Changes to the ADS Library

The scholar, Periander in his library with printed text. Reproduction after a woodcut, 1488-89. Credit: Wellcome Collection
CC BY.

Since a Beta release back in March 2017 we’ve received a great deal of feedback on the ADS Library application. We know it’s used intensively, with over 120,000 downloads in 2019, but as with any IT application there are places it can be improved!

For the uninitiated, the ADS Library was the outcome of a Historic England funded project to ensure the longevity of the British and Irish Archaeological Bibliography (BIAB). BIAB had traditionally been maintained by the CBA, with records added into the database by hand from extant sources (see Heyworth 1992). As this approach became less sustainable in the digital age, it was also deemed advisable to combine this dataset with the growing number of digital unpublished reports and journals and monographs held by the ADS, the former mainly derived through material uploaded to the OASIS system. This was also an opportunity for the ADS to align its records with BIAB, and to have a single interface to cross-search all written works it held (traditionally, files from unpublished and published works sat in different databases). Having a unified database, with access to free copies of published and unpublished reports has also been in line with Historic England’s HIAS Principle 4: ‘Investigative research data or knowledge should be readily uploaded, validated and accessed online’.

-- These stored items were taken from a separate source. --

/-- SYSCAL_STEP_ABORT (R107): the calibration is abandoned; a measuring step in progress completes with CAL_REJECTED. -/
def execSyscalStepAbort (h : Hdr) (comp : Nat) (s : State) : Result :=
  .next (s.checked h (syscalChecks h (3 < comp) ++ [(!s.bit .cal_syscal_status_active comp, .notPermitted)])
    (fun s =>
      let s1 := match (s.cpt comp).step with
        | some w => s.finish w.owner { status := .calRejected }
        | none => s
      (s1.abandonSys comp).status h .ok))

/-- SYSCAL_TIMEOUT (R107): 600 s without a step abandon the calibration. DESIGN CHOICE: they are counted from the admission of the
latest step to the admission of the next. -/
def execSyscalTimeout (n : Fin 4) (s : State) : Result :=
  .next (if s.bit .cal_syscal_status_active n ∧ 600000000000 ≤ (s.loop.frames - (s.cpt n).stepAt) * 1024 then s.abandonSys n
  else s)

/-! ## CAL_STATUS (R112, R225) -/

/-- The 32 bytes of a calibration record (R112). -/
def CalRec.bytes (r : CalRec) (kind obj : Nat) : List Nat :=
  [kind, r.result] ++ leBytes 2 obj ++ leBytes 4 r.count ++ timeBytes10 r.success ++ timeBytes10 r.attempt ++ leBytes 4 0

/-- The BACKGROUND record of an object number: a monitor, or 0x8000 + g (R112). -/
def State.backRecord (s : State) (obj : Nat) : List Nat :=
  (if obj < 0x8000 then ((s.grp (monGrp obj)).slice (obj % 32)).log else ((s.grp (obj - 0x8000)).slice 32).log).bytes 1 obj

/-- The SYSTEM records of a group, newest first; before any, the factory record. -/
def State.sysRecords (s : State) (g : Nat) : List (List Nat) :=
  (match (s.grp g).system with
   | [] => [({ result := 7 } : CalRec)]
   | l => l).map (fun (r : CalRec) => r.bytes 2 (0x8000 + g))

/-- The 64 bytes of an element calibration record (R225). -/
def ElCal.bytes (c : ElCal) (e : Nat) : List Nat :=
  leBytes 2 e ++ [c.flags, c.result] ++ leBytes 4 c.count ++ timeBytes10 c.success ++ timeBytes10 c.attempt
    ++ leBytes 4 c.ff0 ++ leBytes 4 c.ff1 ++ leBytes 2 (unsigned 16 c.ssp0) ++ leBytes 2 (unsigned 16 c.ssp1)
    ++ leBytes 4 c.s0 ++ leBytes 4 c.s1 ++ leBytes 4 c.k ++ leBytes 2 c.theta0 ++ leBytes 2 c.theta1 ++ leBytes 4 c.tco
    ++ leBytes 2 (unsigned 16 c.tCal) ++ [0, 0]

/-- The records that CAL_STATUS writes. -/
def State.calRecords (s : State) (kind first count : Nat) : List (List Nat) :=
  (span first count).flatMap (fun i =>
    if kind = 1 then [s.backRecord i] else if kind = 2 then s.sysRecords i else [(s.calRec i).bytes i])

A considerable amount of work went into this undertaking: over 100,000 records from BIAB, the database of unpublished fieldwork reports, and the individual datasets behind each journal collection all had to be configured into a single database, and “messy” data cleaned and reconciled. This was particularly problematic when trying to reconcile authors, with no form of unique persistent identifier in any dataset.

A snapshot of the 455 Jones’ recorded in the ADS Library

As with many developments, pragmatic decisions had to be made to ensure we had an application that worked, even if that was at a basic level. However, with a bit more time, the benefit of hindsight, and the aforementioned feedback, we’ve been able to revisit the Library and implement a number of changes and improvements. I’ve listed the major ones below, along with some rationale. In addition, there’s still some things that we’re planning to do, but need some more time to refine. Just so you can see where the Library is heading I’ve also reported on these.

Change 1: Interface improvements and Accessibility

These include:

  • A nice spangly carousel for the home page which shows off some featured collections.
  • We’ve made the web application conform to Web Content Accessibility Guidelines (WCAG) 2 requirements (thanks to Teagan and Katie, who have been looking at site-wide Accessibility as a priority).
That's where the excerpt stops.